Unfortunately, 512MB is not enough and the repercussions of overrunning
can be far worse. I continued through the ZFS tuning guide, increased
ARC a bit to 320MB while leaving more room between arc_max and kmem_size
than there was by default (192MB gap vs 150MB), enabled prefetch, set
vdev cache size to 5MB, etc. With all the suggested tuning, I ran
through everything again and all seemed ok.

Content the problem was resolved, I went on to ports installs. Both
built Xorg and I quickly tested it. On the box with 2GB RAM I built
XBMC, tested it, and called that one done for the moment. On the box
with 3GB RAM I started compiling KDE4 yesterday. I expected it to
finish today and would have declared this matter resolved if it had.
Unfortunately, it didn't finish, but died about 580 ports into a set
of over 650. The place where it died was installing lapack, which would
be a burst of disk I/O. The symptoms were all the same, hung process,
can't start any new processes, can't login on another console, can't
run top on already logged in console, can't reboot clean. The real
surprise was on reboot, immediately after "Trying to mount root from
zfs:zroot []..." I get a double fault. Tried booting twice, same fault
both times.

Fatal double fault:
eip = 0xc1618ec7
esp = 0xe96b4f80
ebp = 0xe96b52e0
cpuid = 0; apic id = 00
panic: double fault
cpuid = 0
KDB: stack backtrace:
#0 0xc0a1cdbf at kdb_backtrace+0x52
#1 0xc09ef0db at panic+0x121
#2 0xc0e526bb at cpu_fetch_syscall_args+0
Uptime: 10s

That doesn't tell me much specifically. Generally, I know the zpool must
be severely borked to cause that on attempt to import the pool/mount
root. It was bad enough to see that ZFS could manage to write corrupt
data to disk that damages a file. At least that was easy to fix with an
svn revert followed by another svn up and another scrub to be sure. This
time it looked fatal. Fortunately, I was able to boot a mfsbsd CD and
import the pool without panic. Scrub showed zero errors of any type and
the following attempt to boot off the pool succeeded. The error must
have been minor enough to fix without note on import or scrub, but is
severe enough to make the pool unbootable.

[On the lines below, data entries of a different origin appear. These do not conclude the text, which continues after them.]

-- ==== Sys2Proof/Machine/BlockControl.lean ====
section
/-! DEFINITION. Block control (45_block_control.md): CSR_WR, CSR_RD, BLK_START, and BLK_SEGMENT, the contribution
sequencer. -/

namespace Sys2Proof.Machine

/-! ## CSR access -/

/-- CSR_WR (45_block_control.md R300). It runs with ERROR = 1 too (60_exceptions.md R343). -/
def execCsrWr (csr : BitVec 4) (data : Word) (s : State) : Host.Outcome State Fault Refusal :=
  runCommand (decide (CsrWritable csr)) true (fun s => .done () (s.setCsr (writeCsr s.csr csr data))) s

/-- CSR_RD (45_block_control.md R301). It runs with ERROR = 1 too (60_exceptions.md R343); a debug CSR is then a free
value (10_state.md R50, log 8). -/
def execCsrRd (csr : BitVec 4) (s : State) : Host.Outcome State Fault Refusal :=
  runCommand (decide (CsrReadable csr)) true (fun s =>
    .done () ((s.spendFree csr).setRes ((s.csrRead csr).setWidth 64))) s

/-! ## Block start -/

/-- The first steps of BLK_START, before its checks, in the order of R302's pseudocode: so FINISHED is 0 after BadConfig
also where it was 1, which R303's "the rest of the block state is as before" would leave (DEDUCED, log 24). -/
def State.latchBlock (s : State) : State :=
  (s.clearError.setSt { s.clearError.st with started := false, finished := false }).setCfg
    (latchConfig s.csr.geom s.csr.mode)

/-- The last steps of BLK_START, after its checks (45_block_control.md R302): SAMP and S all 0, the initial contexts, no
source, the start of the pass cursor. The model's mark keeps the size of the block whose words are now 0 (log 25). -/
def State.freshBlock (s : State) : State :=
  { s with
    samp := []
    cells := []
    cx := initContexts
    cxsel := 0
    src := { ranges := [], pos := 0, filled := false }
    bound := .none
    cur := Cursor.start
    st := { s.st with started := true }
    free := { s.free with zeroed := some (s.cfg.w, s.cfg.h) } }

/-- BLK_START's steps (45_block_control.md R302, R303). -/
def blkStart (s : State) : Act Unit :=
  if s.latchBlock.cfg.Accepted then .done () s.latchBlock.freshBlock else .raised .badConfig s.latchBlock

/-- BLK_START (45_block_control.md R302). It runs with ERROR = 1 too, and clears it. -/
def execBlkStart (s : State) : Host.Outcome State Fault Refusal := runCommand true true blkStart s

/-! ## Segment decode -/

/-- The plan of BLK_SEGMENT (45_block_control.md R306): `n` passes from a cursor; `none` if END comes first. -/
def planPasses (cfg : BlockConfig) : Nat → Option PassKind → BitVec 5 → Option (List (PassKind × BitVec 5))
  | 0, _, _ => some []
  | n + 1, last, p =>
    match nextPassOf cfg last p with
    | none => none
    | some (kind, q) => (planPasses cfg n (some kind) q).map fun rest => (kind, q) :: rest

/-- The segment spans two codeword segments (45_block_control.md R307); `first` is the first planned pass. -/
def spansTwo (cfg : BlockConfig) (first : PassKind × BitVec 5) (rest : List (PassKind × BitVec 5)) : Bool :=
  (cfg.restart && !rest.isEmpty) ||
    (cfg.bypass && rest.any fun k => rawPass cfg k.1 k.2 != rawPass cfg first.1 first.2)

/-- A fresh coder is bound for the segment (45_block_control.md R304); `raw` is the first pass's coder. -/
def State.needsFresh (s : State) (raw : Bool) : Bool :=
  s.cur.passCount == 0 || s.cfg.restart || (s.cfg.bypass && raw != s.cur.lastType.isRaw)

/-- Bind a fresh coder (45_block_control.md R308). -/
def freshCoder (raw : Bool) (s : State) : Act Unit :=
  if raw then .done () (s.bindReader true) else bindDecoder s

/-- Continue with the bound coder: append the segment (45_block_control.md R309). -/
def appendSegment (raw : Bool) (s : State) : Act Unit :=
  if s.bound ≠ (if raw then .br else .mq) then .raised .notReady s
  else if s.src.filled = true ∧ 0 < s.csr.segLen.toNat then .raised .lateAppend s
  else .done () (s.setSrc { s.src with ranges := s.src.ranges ++ [(s.csr.segBase, s.csr.segLen)] })

/-- The coder step of BLK_SEGMENT (45_block_control.md R304). -/
def coderStep (raw : Bool) (s : State) : Act Unit :=
  if s.needsFresh raw then freshCoder raw s else appendSegment raw s

/-- The context reset of the segment (45_block_control.md R310), made here when `CTX_RESET_AT` is SEGMENT. -/
def State.segmentReset (s : State) : State :=
  if s.cfg.resetCtx = true ∧ s.par.ctxResetAt = .segment then s.resetContexts else s

/-- The context reset before a pass (45_block_control.md R310), made here when `CTX_RESET_AT` is PASS. -/
def State.passReset (s : State) : State :=
  if s.cfg.resetCtx = true ∧ s.par.ctxResetAt = .pass then s.resetContexts else s

/-- The pass procedure of a kind (45_block_control.md R311). -/
def runPass (kind : PassKind) (p : BitVec 5) (raw : Bool) (s : State) : Act Bool :=
  match kind with
  | .sp => spPass p.toNat raw s
  | .mr => mrPass p.toNat raw s
  | .cu => cuPass p.toNat s

/-- Advance the pass cursor past a completed pass (45_block_control.md R311). -/
def State.advance (s : State) (kind : PassKind) (p : BitVec 5) (raw : Bool) : State :=
  s.setCur { lastPass := some kind, plane := p, passCount := s.cur.passCount + 1,
             lastType := if raw then .raw else .mq }

/-- One pass of a segment (45_block_control.md R311): a raise inside the pass comes before the cursor moves, a
segmentation mismatch after. -/
def segmentPass (k : PassKind × BitVec 5) (s : State) : Act Unit :=
  (runPass k.1 k.2 (rawPass s.cfg k.1 k.2) s.passReset).bind fun err s1 =>
    if err then .raised .segmentationMismatch (s1.advance k.1 k.2 (rawPass s.cfg k.1 k.2))
    else .done () (s1.advance k.1 k.2 (rawPass s.cfg k.1 k.2))

/-- The segment ends a codeword segment (45_block_control.md R312). -/
def State.endsCodeword (s : State) : Bool :=
  s.cfg.restart ||
    match nextPassOf s.cfg s.cur.lastPass s.cur.plane with
    | none => true
    | some (kind, p) => s.cfg.bypass && rawPass s.cfg kind p != s.cur.lastType.isRaw

/-- The termination check (45_block_control.md R312). -/
def terminationCheck (s : State) : Act Unit :=
  if s.cfg.pterm = true ∧ s.cur.lastType = .mq ∧ s.endsCodeword = true then
    (pterm s).bind fun failed s1 => if failed then .raised .predictableTerminationFailure s1 else .done () s1
  else .done () s

/-- The planned passes of a segment: coder, context reset, passes, termination check (45_block_control.md R304). -/
def runSegment (plan : List (PassKind × BitVec 5)) (raw : Bool) (s : State) : Act Unit :=
  (coderStep raw s).bind fun _ s1 =>
    (forEach segmentPass plan s1.segmentReset).bind fun _ s2 => terminationCheck s2

/-- The `try` of BLK_SEGMENT (45_block_control.md R304), in the order of 60_exceptions.md R345. -/
def segmentBody (s : State) : Act Unit :=
  if s.st.finished = true then .raised .sequenceError s
  else
    match planPasses s.cfg s.segPassCount s.cur.lastPass s.cur.plane with
    | none => .raised .excessPasses s
    | some [] => .done () s
    | some (first :: rest) =>
      if spansTwo s.cfg first rest then .raised .segmentSpan s
      else runSegment (first :: rest) (rawPass s.cfg first.1 first.2) s

/-- The `last` step of BLK_SEGMENT (45_block_control.md R304, R313). -/
def State.finishIf (s : State) (last : Bool) : State := if last then s.setSt { s.st with finished := true } else s

/-- The state after the `try` of BLK_SEGMENT and its `last` step, which a raise does not skip (60_exceptions.md R342). -/
def Act.finishSegment (m : Act Unit) (last : Bool) : State :=
  match m with
  | .done _ s => s.finishIf last
  | .raised e s => (s.latch e).finishIf last

/-- BLK_SEGMENT's steps (45_block_control.md R304). With ERROR = 1 only the `last` step is left. -/
def blkSegment (last : Bool) (s : State) : Act Unit :=
  if s.st.error = true then .done () (s.finishIf (last && s.st.started))
  else if s.st.started = false then .raised .notReady s
  else .done () ((segmentBody s).finishSegment last)

/-- BLK_SEGMENT (45_block_control.md R304). -/
def execBlkSegment (last : Bool) (s : State) : Host.Outcome State Fault Refusal :=
  runCommand true true (blkSegment last) s

end Sys2Proof.Machine
end

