-- ==== Sys2Proof/Laws/Decisions.lean ====
section
/-! SUPPORT. The passes and a segment, told by the commands that do their parts: one decision is that of MQ_DECODE with its
context selected, or of MQ_DECODE_RAW; one coefficient, one column; and a loop is a fold over the states its steps leave. -/

namespace Sys2Proof.Machine

variable {α β : Type}

/-! ## Where a stretch of pseudocode ends -/

/-- The state with the error latched, if one was raised. -/
def Act.ended (m : Act α) : State :=
  match m with
  | .done _ s => s
  | .raised e s => s.latch e

@[simp] theorem Act.ended_done (a : α) (s : State) : (Act.done a s).ended = s := rfl
@[simp] theorem Act.ended_raised (e : Err) (s : State) : (Act.raised e s : Act α).ended = s.latch e := rfl

theorem Act.outcome_eq_ended (m : Act Unit) : m.outcome = .next m.ended := by cases m <;> rfl

/-- A loop ends where the fold of its steps ends, when a step leaves a state with an error alone. -/
theorem forEach_ended (P : State → Prop) {f : β → State → Act Unit} {g : State → β → State} {l : List β}
    (hf : ∀ b ∈ l, ∀ s, P s → (f b s).ended = g s b) (hg : ∀ b (s : State), s.st.error = true → g s b = s)
    (hP : ∀ b ∈ l, ∀ s t, P s → f b s = .done () t → P t) {s : State} (hs : P s) :
    (forEach f l s).ended = l.foldl g s := by
  have herr : ∀ (l : List β) (s : State), s.st.error = true → l.foldl g s = s := by
    intro l
    induction l with
    | nil => intro s _; rfl
    | cons b bs ih => intro s h; rw [List.foldl_cons, hg b s h, ih s h]
  induction l generalizing s with
  | nil => rfl
  | cons b bs ih =>
    have h1 := hf b List.mem_cons_self s hs
    rw [List.foldl_cons, ← h1, forEach]
    cases hb : f b s with
    | done a t =>
      exact ih (fun c hc => hf c (List.mem_cons_of_mem _ hc)) (fun c hc => hP c (List.mem_cons_of_mem _ hc))
        (hP b List.mem_cons_self s t hs hb)
    | raised e t => exact (herr bs _ (State.latch_error t e)).symm

/-! ## CXSEL is nothing to the coders -/

/-- The same pseudocode, from a state with another CXSEL. -/
def Act.withCxsel (m : Act α) (k : Category) : Act α :=
  match m with
  | .done a s => .done a (s.setCxsel k)
  | .raised e s => .raised e (s.setCxsel k)

@[simp] theorem Act.withCxsel_done (a : α) (s : State) (k : Category) :
    (Act.done a s).withCxsel k = .done a (s.setCxsel k) := rfl
@[simp] theorem Act.withCxsel_raised (e : Err) (s : State) (k : Category) :
    (Act.raised e s : Act α).withCxsel k = .raised e (s.setCxsel k) := rfl

/-- A sequence whose parts do not look at CXSEL does not look at it. -/
theorem Act.bind_withCxsel {m m' : Act α} {f : α → State → Act β} (k : Category) (hm : m' = m.withCxsel k)
    (hf : ∀ a s, f a (s.setCxsel k) = (f a s).withCxsel k) : m'.bind f = (m.bind f).withCxsel k := by
  subst hm
  cases m with
  | done a s => exact hf a s
  | raised e s => rfl

theorem fetchByte_setCxsel (s : State) (k : Category) : fetchByte (s.setCxsel k) = (fetchByte s).withCxsel k := by
  rcases fetchByte_cases s with ⟨a, h, ha, hd⟩ | ⟨h, hb, hd⟩ | hd
  · rw [hd, fetchByte_real (s := s.setCxsel k) h ha]; rfl
  · rw [hd, fetchByte_fill (s := s.setCxsel k) h hb]; rfl
  · rw [hd]
    cases h : srcAddr s.src.ranges s.src.pos.toNat with
    | some a =>
      by_cases ha : a < s.par.cwmemSize
      · rw [fetchByte_real h ha] at hd; cases hd
      · rw [fetchByte_outside (s := s.setCxsel k) h ha]; rfl
    | none =>
      by_cases hb : s.bound = .br ∧ s.br.mode = false
      · rw [fetchByte_header (s := s.setCxsel k) h hb.1 hb.2]; rfl
      · rw [fetchByte_fill h hb] at hd; cases hd

theorem byteIn_setCxsel (s : State) (k : Category) : byteIn (s.setCxsel k) = (byteIn s).withCxsel k := by
  unfold byteIn
  rw [State.setCxsel_mq]
  split
  · rfl
  · exact Act.bind_withCxsel k (fetchByte_setCxsel s k) fun _ _ => rfl

theorem renormLoop_setCxsel (n : Nat) (s : State) (k : Category) :
    renormLoop n (s.setCxsel k) = (renormLoop n s).withCxsel k := by
  induction n generalizing s with
  | zero => rfl
  | succ n ih =>
    refine Act.bind_withCxsel k ?_ fun _ t => ?_
    · unfold byteInIfEmpty
      rw [State.setCxsel_mq]
      split
      · exact byteIn_setCxsel s k
      · rfl
    · rw [State.setCxsel_mq]
      split
      · exact ih (t.setMq t.mq.double)
      · rfl

/-- DECODE after its `A <- A - Q` (42_mq_decoder.md R161). -/
def decodeFrom (c : Category) (s : State) : Act Bool :=
  if s.mq.chigh < s.mq.a then
    if 0x8000#16 ≤ s.mq.a then .done (s.ctx c).MPS s
    else (renormD (mpsExchange c s).2).bind fun _ t => .done (mpsExchange c s).1 t
  else
    (renormD (lpsExchange c (s.setMq s.mq.subtractA)).2).bind fun _ t =>
      .done (lpsExchange c (s.setMq s.mq.subtractA)).1 t

theorem decodeMq_eq_decodeFrom (c : Category) (s : State) :
    decodeMq c s = decodeFrom c (s.setMq { s.mq with a := s.mq.a - (qe (s.ctx c).I).Qe }) := rfl

theorem mpsExchange_setCxsel (c : Category) (s : State) (k : Category) :
    mpsExchange c (s.setCxsel k) = ((mpsExchange c s).1, (mpsExchange c s).2.setCxsel k) := by
  by_cases h : s.mq.a < (qe (s.ctx c).I).Qe
  · simp only [mpsExchange, if_pos h, if_pos (show (s.setCxsel k).mq.a < (qe ((s.setCxsel k).ctx c).I).Qe from h)]; rfl
  · simp only [mpsExchange, if_neg h, if_neg (show ¬ (s.setCxsel k).mq.a < (qe ((s.setCxsel k).ctx c).I).Qe from h)]; rfl

theorem lpsExchange_setCxsel (c : Category) (s : State) (k : Category) :
    lpsExchange c (s.setCxsel k) = ((lpsExchange c s).1, (lpsExchange c s).2.setCxsel k) := by
  by_cases h : s.mq.a < (qe (s.ctx c).I).Qe
  · simp only [lpsExchange, if_pos h, if_pos (show (s.setCxsel k).mq.a < (qe ((s.setCxsel k).ctx c).I).Qe from h)]; rfl
  · simp only [lpsExchange, if_neg h, if_neg (show ¬ (s.setCxsel k).mq.a < (qe ((s.setCxsel k).ctx c).I).Qe from h)]; rfl

theorem decodeFrom_setCxsel (c : Category) (s : State) (k : Category) :
    decodeFrom c (s.setCxsel k) = (decodeFrom c s).withCxsel k := by
  unfold decodeFrom
  by_cases h : s.mq.chigh < s.mq.a
  · rw [if_pos h, if_pos (show (s.setCxsel k).mq.chigh < (s.setCxsel k).mq.a from h)]
    by_cases h' : 0x8000#16 ≤ s.mq.a
    · rw [if_pos h', if_pos (show 0x8000#16 ≤ (s.setCxsel k).mq.a from h')]
      rfl
    · rw [if_neg h', if_neg (show ¬ 0x8000#16 ≤ (s.setCxsel k).mq.a from h'), mpsExchange_setCxsel]
      exact Act.bind_withCxsel k (renormLoop_setCxsel 16 _ k) fun _ _ => rfl
  · have hl := lpsExchange_setCxsel c (s.setMq s.mq.subtractA) k
    change lpsExchange c ((s.setCxsel k).setMq (s.setCxsel k).mq.subtractA) = _ at hl
    rw [if_neg h, if_neg (show ¬ (s.setCxsel k).mq.chigh < (s.setCxsel k).mq.a from h), hl]
    exact Act.bind_withCxsel k (renormLoop_setCxsel 16 _ k) fun _ _ => rfl

/-- DECODE takes its context from its argument (42_mq_decoder.md R161). -/
theorem decodeMq_setCxsel (c : Category) (s : State) (k : Category) :
    decodeMq c (s.setCxsel k) = (decodeMq c s).withCxsel k :=
  decodeFrom_setCxsel c (s.setMq { s.mq with a := s.mq.a - (qe (s.ctx c).I).Qe }) k

/-! ## One decision -/

theorem State.after_eq {i : Instr} {s t : State} (h : exec i s = .next t) : s.after i = t := by
  rw [State.after, h]

theorem State.latch_setCxsel (s : State) (e : Err) (k : Category) :
    (s.setCxsel k).latch e = (s.latch e).setCxsel k := by
  unfold State.latch
  rw [State.setCxsel_st]
  split <;> rfl

/-- A bit as RES is 1 exactly when it is 1. -/
theorem resOfBit_eq_one (d : Bool) : (resOfBit d == 1) = d := by cases d <;> rfl

/-- The coder of a decision is bound. -/
abbrev State.DecisionReady (s : State) (raw : Bool) : Prop := if raw then s.bound = .br ∧ s.br.mode = true else s.bound = .mq

theorem coderRest_of_passBit (raw : Bool) (k : Category) (s : State) :
    (passBit raw k s).state.coderRest = s.coderRest := by
  cases raw
  · exact congrArg Prod.fst (decodeMq_mqRest k s)
  · exact congrArg Prod.fst (readBit_brRest s)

Why don't we default to higher vm.kmem_size, at least when using ZFS if
not always? (It is undersize with UFS on low memory boxes too) Is
there a benefit to not letting the kernel use all the RAM on i386 as
it's allowed to do on amd64? Why does KVA_PAGES, which gives 1GB kernel
address space by default, need to be increased in order to increase
vm.kmem_size beyond 512M? Is there something other than the kernel
allocating inside the kernel's address space? Is there some reason to
not let the kernel grow to the limit of it's address space or physical
RAM, whichever is less, when it feels a need to?